Monitoring

1. Introduction

Monitoring is a crucial aspect of maintaining the health and performance of software systems. It involves observing the behavior of a system and its components over time to ensure they are functioning as expected. Monitoring provides insights into the system’s performance, helping developers identify and resolve issues before they escalate into critical problems.

In the context of software development, monitoring often involves the collection of three types of data: metrics, logs, and traces. These are collectively known as the three pillars of observability, providing a comprehensive view of a software system’s behavior.

Metrics are numerical values that represent some aspect of a system at a particular point in time. They are typically used to track resource usage, request rates, error rates, and other quantifiable aspects of system performance.
Traces provide a detailed view of the path of a request as it is processed by a system, particularly in a distributed or microservices architecture. They allow developers to see how a request is processed through multiple services, and how much time is spent in each service, helping to identify bottlenecks and performance issues.
Logs are records of events that a system produces while it is running. They can provide valuable insights into the behavior of the system and can be used to diagnose and troubleshoot issues.

OpenTelemetry is a set of APIs, libraries, SDKs, agents, and instrumentation that provide a single way to collect and analyze telemetry data from applications, regardless of the language or platform they are running on.
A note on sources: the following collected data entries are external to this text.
/-- HB_SEND (R541). -/
def execTwinHbSend (s : State) : Result := .next s.hbSend

/-- HB_LOSS (R550). -/
def execTwinHbLoss (s : State) : Result := .next s.hbLoss

/-! ## TWN_CMD (R545, R552, R554, R559, R562) -/

/-- An accepted command: OK (R562). -/
def State.twinAccept (s : State) : State := (s.setFld Fld.TWN_CMD_STAT_CODE 0).reply Code.ok

/-- RESYNC: the receiver asks to be brought level, and phase 1 begins (R554, R555). -/
def State.resyncCmd (s : State) : State :=
  if !s.flag Fld.TWN_STATUS_PAIRED then s.twinRefuseCmd Code.twnNopair
  else if s.twinMode ≠ 1 then s.twinRefuseCmd Code.twnState
  else
    let s1 := (((s.rsClear.setMode 2).setFld Fld.TWN_RS_STAT_PHASE 1).setFld Fld.TWN_RS_STAT_CAUSE 0).setReg Reg.TWN_RS_BYTES 0
    let s2 := if s1.seqState = 5 ∨ s1.seqState = 0 then s1 else s1.seqStop 1
    ((s2.twinCtrl 1 0).emit (.twinFrame 10 (s2.count % 2 ^ 32) [])).twinAccept

/-- HANDOVER of the owner in LOCKSTEP (R552). -/
def State.handoverCmd (s : State) : State :=
  if !s.flag Fld.TWN_STATUS_PAIRED then s.twinRefuseCmd Code.twnNopair
  else if s.twinMode ≠ 3 ∨ s.flag Fld.TWN_STATUS_OWN = false then s.twinRefuseCmd Code.twnState
  else
    let j := s.turnNear (s.reg Reg.TWN_CMD_TURN).toNat
    let s1 : State := { s with twin := { s.twin with handover := some j } }
    ((s1.setFlag Fld.TWN_CMD_STAT_PENDING true).twinCtrl 4 j).twinAccept

/-- ABORT of a resynchronisation, on either twin (R559). -/
def State.abortCmd (s : State) : State :=
  if s.twinMode ≠ 2 ∧ s.flag Fld.TWN_STATUS_SENDING = false then s.twinRefuseCmd Code.twnState
  else ((s.twinCtrl 6 5).rsFail 5).sendEnd.twinAccept

/-- CLAIM of an unpaired twin that does not own (R545). -/
def State.claimCmd (s : State) : State :=
  if s.flag Fld.TWN_STATUS_PAIRED ∨ s.twinMode ≠ 0 ∨ s.flag Fld.TWN_STATUS_OWN then s.twinRefuseCmd Code.twnState
  else ({ s with twin := { s.twin with ownPlan := some (true, s.seq.turn + 1) } } : State).twinAccept

/-- A write of TWN_CMD (R562). -/
def State.twinCommand (s : State) (mid : Mid) (code : Nat) : State :=
  if !isManager mid then s.twinRefuseCmd Code.denied
  else match code with
    | 0 => s.reply Code.ok
    | 1 => s.resyncCmd
    | 2 => s.handoverCmd
    | 3 => s.abortCmd
    | 4 => s.claimCmd
    | _ => s.twinRefuseCmd Code.twnState

/-- TWN_CMD written with a command.
(DEDUCED, log 95.) -/
def State.twinCmd (s : State) (mid : Mid) (code : Nat) : State :=
  s.gate mid Reg.TWN_CMD (some (BitVec.ofNat 32 code)) (fun s => s.twinCommand mid code)

/-- RESYNC (R554). -/
def execTwinResync (mid : Mid) (s : State) : Result := .next (s.twinCmd mid 1)

/-- HANDOVER (R552). -/
def execTwinHandover (mid : Mid) (s : State) : Result := .next (s.twinCmd mid 2)

/-- TWIN_ABORT (R559). -/
def execTwinAbort (mid : Mid) (s : State) : Result := .next (s.twinCmd mid 3)

/-- CLAIM (R545). -/
def execTwinClaim (mid : Mid) (s : State) : Result := .next (s.twinCmd mid 4)

/-! ## CTRL frames -/

/-- An effect of a frame that only a pair exchanges. -/
def State.paired (s : State) (f : State → State) : State := if s.flag Fld.TWN_STATUS_PAIRED then f s else s

/-- RS_REQ (R554): the sender accepts, or refuses. -/
def execTwinRsReq (s : State) : Result :=
  .next (s.paired (fun s =>
    if s.twinMode = 0 ∧ s.flag Fld.TWN_STATUS_OWN = true ∧ s.flag Fld.TWN_STATUS_SENDING = false ∧ s.seqState = 2 then
      ((s.rsClear.setFlag Fld.TWN_STATUS_SENDING true).setFld Fld.TWN_RS_STAT_PHASE 1).setReg Reg.TWN_RS_BYTES 0
    else s.twinCtrl 7 Code.twnState.toNat))

/-- TSTART (R555 phase 1): the receiver waits for the edge of turn J0, or has it behind it. -/
def execTwinTstart (j0 d2 : Word64) (s : State) : Result :=
  .next (s.paired (fun s =>
    if s.twinMode = 2 ∧ s.fld Fld.TWN_RS_STAT_PHASE = 1 then
      (let edge := s.count + d2.toNat - s.fld Fld.TWN_LAG_LAT
       if edge ≤ s.count then (s.twinCtrl 6 6).rsFail 6
       else { s with twin := { s.twin with align := some (j0.toNat, edge), j0 := j0.toNat } })
    else s))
It includes components for collecting and exporting metrics, logs, and traces, and provides a wide range of backends for storing and visualizing this data.
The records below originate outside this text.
-- ==== Sys2Proof/Machine/Clock.lean ====
section
/-! DEFINITION.  Resets, straps and the reference clock (R18 to R24, R29, R222, R350, R359, R373, R588, R589). -/

namespace Sys2Proof.Machine

/-! ## Reset -/

/-- Registers that fuses hold: the key slots, the thermometer and the certificate (R416, R419, R422).
(DESIGN CHOICE, log 68.) -/
def fuseReg (a : Nat) : Bool :=
  a == Reg.SEC_SLOTS || a == Reg.SEC_THERM || (decide (Reg.SEC_SLOT_DIG 0 0 ≤ a) && decide (a < Reg.SEC_SLOT_DIG 4 0)) ||
    (decide (Reg.SEC_CERT 0 ≤ a) && decide (a < Reg.SEC_CERT 1024))

/-- PORST_N low: every block in its reset state (R588); fuses, the levels at the pins and the test access port, which has its own
reset, stay.
(DESIGN CHOICE, log 69.) -/
def State.porstLow (s : State) : State :=
  { State.reset with
    pending := s.pending, out := s.out, freeIdx := s.freeIdx, regs := s.regs.filter (fun e => fuseReg e.1),
    sec := { SecSt.reset with therm := s.sec.therm },
    iob := { IobSt.reset with ball := s.iob.ball, tapIr := s.iob.tapIr, tapBlocked := s.iob.tapBlocked, cells := s.iob.cells } }

/-- PORST_N (R588). -/
def execPorstN (s : State) : Result := .next s.porstLow

/-- POWER_ON_RESET (R589): the internal reset acts as PORST_N low. -/
def execPowerOnReset (s : State) : Result := .next s.porstLow

/-- The straps as DEV_STRAPS reports them, the loader's part on the flash bus and the SMBus address (R373, R409, R465). -/
def State.sampleStraps (s : State) (bootsel devnum : Nat) (role : Bool) : State :=
  let s1 := ((s.setFld Fld.DEV_STRAPS_BOOTSEL bootsel).setFld Fld.DEV_STRAPS_DEVNUM devnum).setFlag Fld.DEV_STRAPS_TWIN_ROLE role
  (s1.setFld Fld.LDR_XSPI_ROLE (min (bootsel % 4) 2)).setFld Fld.LIB_SMB_CFG_ADDR (0x48 + devnum % 8)

/-- REFCLK0 is measured (R19, R20): a class's multiplier, or an unsupported reference.
(DEDUCED, log 118.) -/
def State.measureRef (s : State) (khz : Nat) : State :=
  let f := refClass khz
  let s1 := s.setFld Fld.CLK_RPLL_REF_KHZ (min khz 65535)
  if f = 0 then
    ({ s1 with clock := { s1.clock with fnom := 0, refOk := false, cfgErr := true, bootStop := true } } : State).raiseBit
      Fld.CLK_STATUS_REF_UNSUP 469
  else
    ({ s1 with clock := { s1.clock with fnom := f, refOk := true, rpllOn := true } } : State).setFld Fld.CLK_RPLL_MULT (classMult f)

/-- The grade is checked (R29). -/
def State.checkGrade (s : State) : State :=
  if s.fld Fld.DEV_IDENT_GRADE = 1 ∨ s.fld Fld.DEV_IDENT_GRADE = 2 then s
  else ({ s with clock := { s.clock with cfgErr := true, bootStop := true } } : State).raise 404

/-- PORST_N_RELEASE (R19, R20, R29, R373, R383): straps, grade and reference; the boot ROM runs.
(DESIGN CHOICE, log 70.) -/
def execPorstNRelease (bootsel : BitVec 3) (devnum : BitVec 6) (role : Bool) (refKhz : Nat) (s : State) : Result :=
  .next (if s.clock.porst then
      (let s1 : State := { s with clock := { s.clock with porst := false } }
       let s2 := ((s1.sampleStraps bootsel.toNat devnum.toNat role).measureRef refKhz).checkGrade.mirrorConfig
       if s2.clock.rpllOn then s2.setPhase 1 else s2)
    else s)

/-! ## The RPLL -/

/-- RPLL_LOCK (R222, R344, R350, R361, R423): after PORST_N the time counter starts and PNOM is set; MR0 is extended; `phase` is
where REFCLK0's edges fall in the time clock. -/
def execRpllLock (phase : BitVec 8) (s : State) : Result :=
  .next (if s.clock.rpllOn && !s.flag Fld.CLK_STATUS_LOCK && !s.flag Fld.CLK_STATUS_HOLDOVER then
      (let m := s.fld Fld.CLK_RPLL_MULT
       let s1 := if s.clock.everLocked then (s.setFlag Fld.CLK_STATUS_LOCK true).systemPlls else s.lockAt m
       let s2 : State := { s1 with
         clock := { s1.clock with everLocked := true }, time := { s1.time with refPhase := phase.toNat % (max 1 (m / 4)) } }
       if s2.ldr.phase = 1 then s2.extendMr 0 (digest64 s2.fuseShadow) else s2)
    else s)

/-- REFCLK0_LOSS (R22): the RPLL holds its last rate, and nothing stops. -/
def execRefclk0Loss (s : State) : Result :=
  .next (if s.flag Fld.CLK_STATUS_LOCK then
      ((({ s with clock := { s.clock with refOk := false } } : State).setFlag Fld.CLK_STATUS_LOCK false).setFlag
        Fld.CLK_STATUS_HOLDOVER true).raiseBit Fld.CLK_STATUS_REF_LOSS 468
    else s)

/-- A write of CLK_CTRL (R23, R24): a relock is refused while a locked schedule runs; else it shifts the root's phase by an amount
that is a free value.
(DEDUCED, log 90.) -/
def State.clkCtrlWrite (s : State) (v : Word32) : State :=
  if !bitOf v.toNat 0 then s.storeReg Reg.CLK_CTRL v
  else if s.lockedSchedule && s.seqState == 2 then
    (s.raiseBit Fld.CLK_STATUS_RELOCK_DENIED 470).reply Code.denied
  else
    let s1 := s.storeReg Reg.CLK_CTRL (v &&& 0xFFFFFFFE)
    if s1.flag Fld.CLK_STATUS_HOLDOVER || s1.flag Fld.CLK_STATUS_LOCK then
      let f := s1.takeFree
      let s2 : State := { f.2 with
        clock := { f.2.clock with refOk := true },
        time := { f.2.time with refPhase := f.1.toNat % (max 1 (s1.fld Fld.CLK_RPLL_MULT / 4)) } }
      ((s2.setFlag Fld.CLK_STATUS_HOLDOVER false).setFlag Fld.CLK_STATUS_LOCK true).reply Code.ok
    else s1.reply Code.ok

/-- A write in the clock unit's range (R24). -/
def State.clkRegWrite (s : State) (a : Nat) (v : Word32) : State :=
  if a = Reg.CLK_CTRL then s.clkCtrlWrite v
  else if a = Reg.CLK_STATUS then s.clearBits a v
  else s.storeReg a v

/-- RELOCK (R23): a write of CLK_CTRL with RELOCK 1.
(DEDUCED, log 90.) -/
def execRelock (_mid : Mid) (s : State) : Result := .next (s.clkCtrlWrite (s.reg Reg.CLK_CTRL ||| 1))

/-! ## Timing ports (R359) -/

/-- The link-engine mode of a timing port's standard (R359). -/
def portMode (std : Nat) : Nat := if std = 1 then 8 else if std = 2 then 5 else 0

/-- TU_TP_CFGp written: the port's standard, its link engine's mode and its PLL (R222, R359). -/
def State.portConfig (s : State) (p : Nat) (v : Word32) : State :=
  let old := s.fld (Fld.TU_TP_CFG_STD p)
  let s1 := s.storeReg (Reg.TU_TP_CFG p) v
  let i := 100 + p
  if s1.fld (Fld.TU_TP_CFG_STD p) = old then s1
  else
    let s2 := ((s1.linkDown i).setFld (Fld.LN_LE_CFG_MODE i) (portMode (s1.fld (Fld.TU_TP_CFG_STD p)))).checkEngine i
    let s3 := (s2.systemPlls).setFlag (Fld.LN_PLL_STAT_LOCK (25 + p)) false
    ((s3.restartLane i).checkPll (25 + p)).wakeHolds 0x13

/-- TIMING_PORT_CONFIG as a register write: of a port that the image owns it is an assigning write (R173, R359). -/
def State.tpWrite (s : State) (mid : Mid) (p : Nat) (v : Word32) : State :=
  s.tuWrite mid (fun s =>
    if mid ≠ 0x10 ∧ s.imageOwner 0x0C p ≠ 0 then s.assign mid 0x0C p (fun s => (s.portConfig p v).reply Code.ok)
    else (s.portConfig p v).reply Code.ok)

/-- TIMING_PORT_CONFIG (R359). -/
def execTimingPortConfig (mid : Mid) (port : Fin 2) (value : Word32) (s : State) : Result := .next (s.tpWrite mid port value)

/-! ## Comparator fires -/

/-- An armed comparator is at or past its target (R363). -/
def State.tcDue (s : State) (n : Nat) : Bool :=
  match Sparse.find s.time.live n with
  | some c => s.flag (Fld.TU_TC_CTRL_ARMED n) && decide (c.target ≤ s.compareValue c)
  | none => false

/-- A comparator that is due fires, and its consumers see it (R119, R294, R300, R363, R366). -/
def State.fire (s : State) (n : Nat) : State :=
  if s.tcDue n then
    let s1 := (s.fireTc n).acqComparator n
    if s1.seqState = 1 ∧ s1.startSrc = 2 ∧ s1.fld Fld.SEQ_CFG_TC_SEL = n then s1.seqMeet else s1
  else s

/-- COMPARATOR_FIRE (R363, R366). -/
def execComparatorFire (tc : Fin 16) (s : State) : Result := .next (s.fire tc)

end Sys2Proof.Machine
end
2. Monitoring Infrastructure

Sharemind HI’s monitoring infrastructure is comprised of several services for monitoring the system, using OpenTelemetry and other tools. Here’s a brief overview of each service:

OTel-Collector: This is the OpenTelemetry Collector, which receives, processes, and exports telemetry data. It uses the configuration file otel-collector-config.yaml to determine how to process and export the data.
Jaeger: This is a distributed tracing system. It receives trace data from the OpenTelemetry Collector and provides a user interface for viewing and analyzing the traces.
Prometheus: This is a monitoring system that collects and stores metrics data. It uses the configuration file prometheus.yaml to determine which metrics to collect and how to store them.
Grafana: This is a visualization tool that can display data from various sources, including Prometheus and Jaeger. It uses the configuration files in the provisioning directory to determine what data to display and how to visualize it.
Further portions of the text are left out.